Like a door swinging wide open, my mother’s iron resolve shattered and she was overcome by gratitude. She had a flash of the fear she had felt the night she left her father’s house. The blind rush of adrenaline that had propelled her down the dark empty streets to the safe house. She briefly recalled sharing bread with mothers and children huddled under heavy blankets in the back of rusty old trucks traveling away from the abuse their families had nurtured for generations. She wondered what had become of them, and offered thanks yet again for the blessings she had been given.

As the family prepared to leave the restaurant that night, emotionally spent and ready for the warm comfort of home, they each heard the moan of the heavy wooden door as it was pulled open. They chuckled to each other as they expected to hear the loud happy conversation of a couple heading inside for a final toast of the night.

Instead, all was quiet as the tall man entered. He was wind-blown, his cheeks dusted with color from the early spring chill. His eyes darted around as he adjusted his collar and raked his fingers through thick blond hair tousled by the breeze.

My mother described this to me many times. I always closed my eyes as if to drop myself into this memory as a quiet bystander watching from nearby.

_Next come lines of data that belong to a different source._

-- ==== Sys2Proof/Machine/Operands.lean ====
section
/-! DEFINITION. The operand forms: who may send a telegram (the receive filter, R136), the packed fields of received
telegrams (R150), and the switch inputs of a place (R121, R122). -/

namespace Sys2Proof.Machine

open Sys2Proof

/-! ## The receive filter (R136) -/

/-- A telegram from another station with a good check: steps 1 and 2. The echo of an own attempt is taken within
ATTEMPT_SUCCEEDED (R134). -/
def fromOther (h : Header) (c : Configuration) : Bool :=
  h.checkGood && h.station.toNat != c.station

/-- Step 4: a kind taken from one configured station only. -/
def isFrom (h : Header) (c : Configuration) (station : Nat) : Bool :=
  fromOther h c && h.station.toNat == station

/-- Step 4: a PNL is taken from the configured panel stations; an entry of 0 names no station. -/
def isFromPanel (h : Header) (c : Configuration) : Bool :=
  fromOther h c && h.station.toNat != 0 && c.panelStations.contains h.station.toNat

/-! ## Packed fields -/

/-- Signed 16-bit two's complement (R150). -/
def signed16 (w : Word16) : Int := w.toInt

/-- The phase code of an OVS state word: bits 14 to 12. -/
def stateWordPhase (w : Word16) : Nat := w.toNat / 4096 % 8

/-- The age of an OVS state word: bits 11 to 0. -/
def stateWordAge (w : Word16) : Nat := w.toNat % 4096

/-! ## Switch inputs -/

def PlaceInputs.get (x : PlaceInputs) : SwitchInput → Input
  | .valveClosed => x.valveClosed
  | .capOpen => x.capOpen
  | .capClosed => x.capClosed
  | .present .p => x.presentP
  | .latched .p => x.latchedP
  | .leak .p => x.leakP
  | .present .c => x.presentC
  | .latched .c => x.latchedC
  | .leak .c => x.leakC

def PlaceInputs.set (x : PlaceInputs) (input : SwitchInput) (v : Input) : PlaceInputs :=
  match input with
  | .valveClosed => { x with valveClosed := v }
  | .capOpen => { x with capOpen := v }
  | .capClosed => { x with capClosed := v }
  | .present .p => { x with presentP := v }
  | .latched .p => { x with latchedP := v }
  | .leak .p => { x with leakP := v }
  | .present .c => { x with presentC := v }
  | .latched .c => { x with latchedC := v }
  | .leak .c => { x with leakC := v }

/-- The number of an input within its place, in the order file 08 lists the nine. -/
def inputNumber : SwitchInput → Nat
  | .valveClosed => 0
  | .capOpen => 1
  | .capClosed => 2
  | .present .p => 3
  | .latched .p => 4
  | .leak .p => 5
  | .present .c => 6
  | .latched .c => 7
  | .leak .c => 8

/-- The pin of an input at a place counted from 0. -/
def pinLevel (pins : Pins) (i : Nat) (input : SwitchInput) : Bool := pins.getLsbD (9 * i + inputNumber input)

/-- The debounced level an owner reads (R122); an input without a first level reads inactive. -/
def Part.level (p : Part) (i : Nat) (input : SwitchInput) : Bool :=
  match p.fls.inputs[i]? with
  | none => false
  | some x => (x.get input).level.getD false

/-- The debounced levels of the three offtake switches. -/
structure OfftakeLevels where
  valveClosed : Bool
  capOpen : Bool
  capClosed : Bool
  deriving DecidableEq, Repr

def Part.offtakeLevels (p : Part) (i : Nat) : OfftakeLevels :=
  { valveClosed := p.level i .valveClosed, capOpen := p.level i .capOpen, capClosed := p.level i .capClosed }

end Sys2Proof.Machine
end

She told me how she felt a tug deep inside her stomach that hitched her breath and forced her mouth wide open in search of air. No words formed inside her head as she felt a swarm of butterflies spread their wings along the sides of her chest. This was good, she had explained to me, because she could not have spoken anyway.

As the tall man looked in their direction, she could not help but stare. Then she could hardly understand why he suddenly broke into a trot, heading straight for her table. As he swept the wife into a bone-crushing bear hug, a lightning bolt of realization shook my mother to her very core.

This glorious man with the wide white grin and strong shoulders was none other than Easton! The doctor-to-be and beloved son of the two most treasured people in her young life was then turning toward my mother.

She extended a shaky hand in his direction only to have him bypass her outstretched fingers in favor of a chest-to-chest embrace. Her skin pulsing with what felt like electricity, she returned the hug feeling hard muscle and soft gentle hands on her back.

Finally, she stepped back and looked up into the face of the man who would become her husband.

Soon enough after that, he would become my father.